Back to our first stop at Miao for a stop before a long drive to our next stop the National Park at Jorhat, along the river. The border crossings were always of interest with different photo shoots of us all with white hair and pink skin!!! Then into Assam and a change of scenery, more dwellings and organized villages.  Rough roads with alot of roadworks slowed our progress.  This gave us time to see the miles of Tea Plantations and fallow rice fields – not very eco-friendly as mainly an area of monoculture that was cut through the forest!!. The villages full of bustling women in beautiful coloured saris, men on bicycles, couple on motorbikes, trucks, cars, the Holi cow and goats all sharing the same road, chaos!!.  What an experience full of wonder but also so diverse that it leaves one feeling giddy, mystified of how India can bring its billion and a half population into the 21st century without loosing some of its charm and traditions.

Three nights at the Hotel on the outskirts of Jorhat was welcomed, hot water for showers, coffee in town and lunch out in typical Indian Restaurants selected by the Guides. Two visits to Gibbon’s Wildlife Sanctuary, wonderful butterflies as well as Hoolock Gibbons, monkeys, orchids and spiders.

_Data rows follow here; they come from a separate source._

-- ==== Sys2Proof/Machine/CoreCmds.lean ====
section
/-! DEFINITION. The commands of resets, interrupts, the cores, the scheduler, doorbells, frame rings, transactions and set-up stores (chapters
11 to 14 and 21). -/

namespace Sys2Proof.Machine

/-! Resets and interrupts (11). -/

/-- A core's request through PT_RESET (R296). -/
def resetStore (t h : Nat) (v : Nat) (s : State) : State := coreStore t h 0xA3000 (BitVec.ofNat 32 v) s

def execModuleReset (t : Nat) (h : Hearth) (s : State) : Res := .next (resetStore t h 0 s)
def execPartitionReset (t : Nat) (h : Hearth) (target : PartId) (s : State) : Res :=
  .next (resetStore t h (0x40000000 + target) s)
def execHearthReset (t : Nat) (h : Hearth) (target : Hearth) (s : State) : Res :=
  .next (resetStore t h (0x80000000 + target) s)
def execEngineResetFbe (t : Nat) (h : Hearth) (target : Hearth) (s : State) : Res :=
  .next (resetStore t h (0xC0000000 + target) s)
def execEngineResetLoop (t : Nat) (h : Hearth) (target : LoopNo) (s : State) : Res :=
  .next (resetStore t h (0xC0001000 + target) s)
def execEngineResetCapture (t : Nat) (h : Hearth) (target : Fin 144) (s : State) : Res :=
  .next (resetStore t h (0xC0002000 + target) s)
def execResetEffective (s : State) : Res := .next (live resetEffective s)
def execResetDrainComplete (t : Nat) (s : State) : Res := .next (live drainComplete (s.runTo t))

def execSeteipnum (t : Nat) (h : Hearth) (target : Hearth) (file : Fin 8) (be : Bool) (v : BitVec 32) (s : State) : Res :=
  .next (byCore t h (seteipnum h target file be v) s)
def execCoreDramAccess (t : Nat) (h : Hearth) (kind : AccessKind) (addr : Nat) (size : Nat) (data : BitVec 64) (s : State) : Res :=
  .next (byCore t h (coreAccess h kind addr size data) s)

/-! Scheduler (12). -/

/-- A scheduler CSR instruction of the core of hearth h. -/
def byCsr (t h : Nat) (m : CMode) (f : State → State) (s : State) : State := byCore t h (fun x => csrAccess x h m f) s
def execSqrun (t : Nat) (h : Hearth) (m : CMode) (task : Fin 256) (s : State) : Res := .next (byCsr t h m (fun x => withDispatch x h (sqrunAct h task)) s)
def execSqrunIdle (t : Nat) (h : Hearth) (m : CMode) (s : State) : Res :=
  .next (byCsr t h m (sqrunIdle h) s)
def execSqdone (t : Nat) (h : Hearth) (m : CMode) (s : State) : Res :=
  .next (byCsr t h m (fun x => withDispatch x h (sqdoneAct h)) s)
def execSqpost (t : Nat) (h : Hearth) (m : CMode) (tgt : Hearth) (task : Fin 256) (payload : BitVec 32) (s : State) : Res :=
  .next (byCsr t h m (fun x => checkRows [4] (withDispatch x tgt (sqpostAct h tgt task payload))) s)
def execSqtake (t : Nat) (h : Hearth) (m : CMode) (s : State) : Res := .next (byCsr t h m (fun x => checkRows [4] (sqtakeAct h x)) s)
def execDelayListRelease (h : Hearth) (s : State) : Res := .next (live (delayRelease h) s)
def execDeadlineMiss (h : Hearth) (task : Fin 256) (s : State) : Res := .next (live (deadlineMiss h task) s)
def execBudgetOverrun (h : Hearth) (s : State) : Res := .next (live (budgetOverrun h) s)

/-! Rings (13). -/

def execProducerDoorbell (t : Nat) (h : Hearth) (page : PartId) (word : BitVec 32) (s : State) : Res :=
  .next (byBell t h (fun x => checkRows [3] (doorbell h page true word x)) s)
def execConsumerDoorbell (t : Nat) (h : Hearth) (page : PartId) (word : BitVec 32) (s : State) : Res :=
  .next (byBell t h (fun x => checkRows [3] (doorbell h page false word x)) s)
def execNop (t : Nat) (p : PartId) (r : RingNo) (s : State) : Res := .next (withDesc (s.runTo t) p r (opIs 0xE0) (nopAct p r))
def execFence (t : Nat) (p : PartId) (r : RingNo) (s : State) : Res := .next (withDesc (s.runTo t) p r (opIs 0xE1) (fenceAct p r))
def execTxFrame (t : Nat) (p : PartId) (r : RingNo) (s : State) : Res := .next (withDesc (s.runTo t) p r (opIs 0x11) (txFrameAct p r))
def execRxBuf (t : Nat) (p : PartId) (r : RingNo) (s : State) : Res := .next (withDesc (s.runTo t) p r (opIs 0x12) (rxBufAct p r))

/-! Transactions (14). The active unit of a pair sends what it accepts in the state delta (R353). -/

def txnBeginSend (p r : Nat) (s : State) (f : Flight) : State :=
  let x := txnBeginAct (isStandby s) p r s f
  if (s.txn p).st = .idle ∧ (x.txn p).st = .open_ then deltaSend (.txnBegin p) stDone x else x
def txnCommitSend (p r : Nat) (s : State) (f : Flight) : State :=
  let x := txnCommitAct (isStandby s) p r s f
  if (s.txn p).st = .open_ ∧ (x.txn p).st = .pending then deltaSend (.txnCommit p (x.txn p).applySlot (64 * p + r)) stDone x
  else if (s.txn p).st = .open_ ∧ (x.txn p).st = .idle then deltaSend (.txnCommit p 0 (64 * p + r)) stConflict x
  else x
def txnRollbackSend (p r : Nat) (s : State) (f : Flight) : State :=
  let x := txnRollbackAct (isStandby s) p r s f
  if reservedOk f.words 0 [] && !isStandby s then deltaSend (.txnRollback p (rollbackLate s p)) stDone x else x

def execTxnBegin (t : Nat) (p : PartId) (r : RingNo) (s : State) : Res :=
  .next (withDesc (s.runTo t) p r (opIs 0x21) (txnBeginSend p r))
def execTxnCommit (t : Nat) (p : PartId) (r : RingNo) (s : State) : Res :=
  .next (withDesc (s.runTo t) p r (opIs 0x22) (txnCommitSend p r))
def execTxnRollback (t : Nat) (p : PartId) (r : RingNo) (s : State) : Res :=
  .next (withDesc (s.runTo t) p r (opIs 0x23) (txnRollbackSend p r))
def execStagedWrite (t : Nat) (h : Hearth) (addr : Nat) (v : BitVec 32) (s : State) : Res :=
  .next (byCore t h (setupStore h addr v) s)
def execRegisterWrite (t : Nat) (h : Hearth) (addr : Nat) (v : BitVec 32) (s : State) : Res :=
  .next (byCore t h (setupStore h addr v) s)

/-- TXN_APPLY; the end of the bundle's commit ends step 9 of start-up (R347, R464). -/
def execTxnApply (s : State) : Res :=
  let x := txnApply s
  .next (match x.2 with
    | some (p, st) => if s.pw.bundle && p == 0 then bundleEnd st x.1 else x.1
    | none => x.1)

end Sys2Proof.Machine
end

On the way to the airport we spent an interesting night in an old Empire Guest House and visited Kaziranga National Park to see the One-horned Rhinoceros, elephants, deer and numerous amount of Indian birds – a real finish to our adventures.

Many thanks to the charming, knowledgeable Guides for such an informative trip and a big thankyou to the drivers who got us to Guwahati Airport in time to catch our plane to Delhi and then home to Heathrow. Very many thanks to Simon and Anne for suggesting and supporting such an informative trip.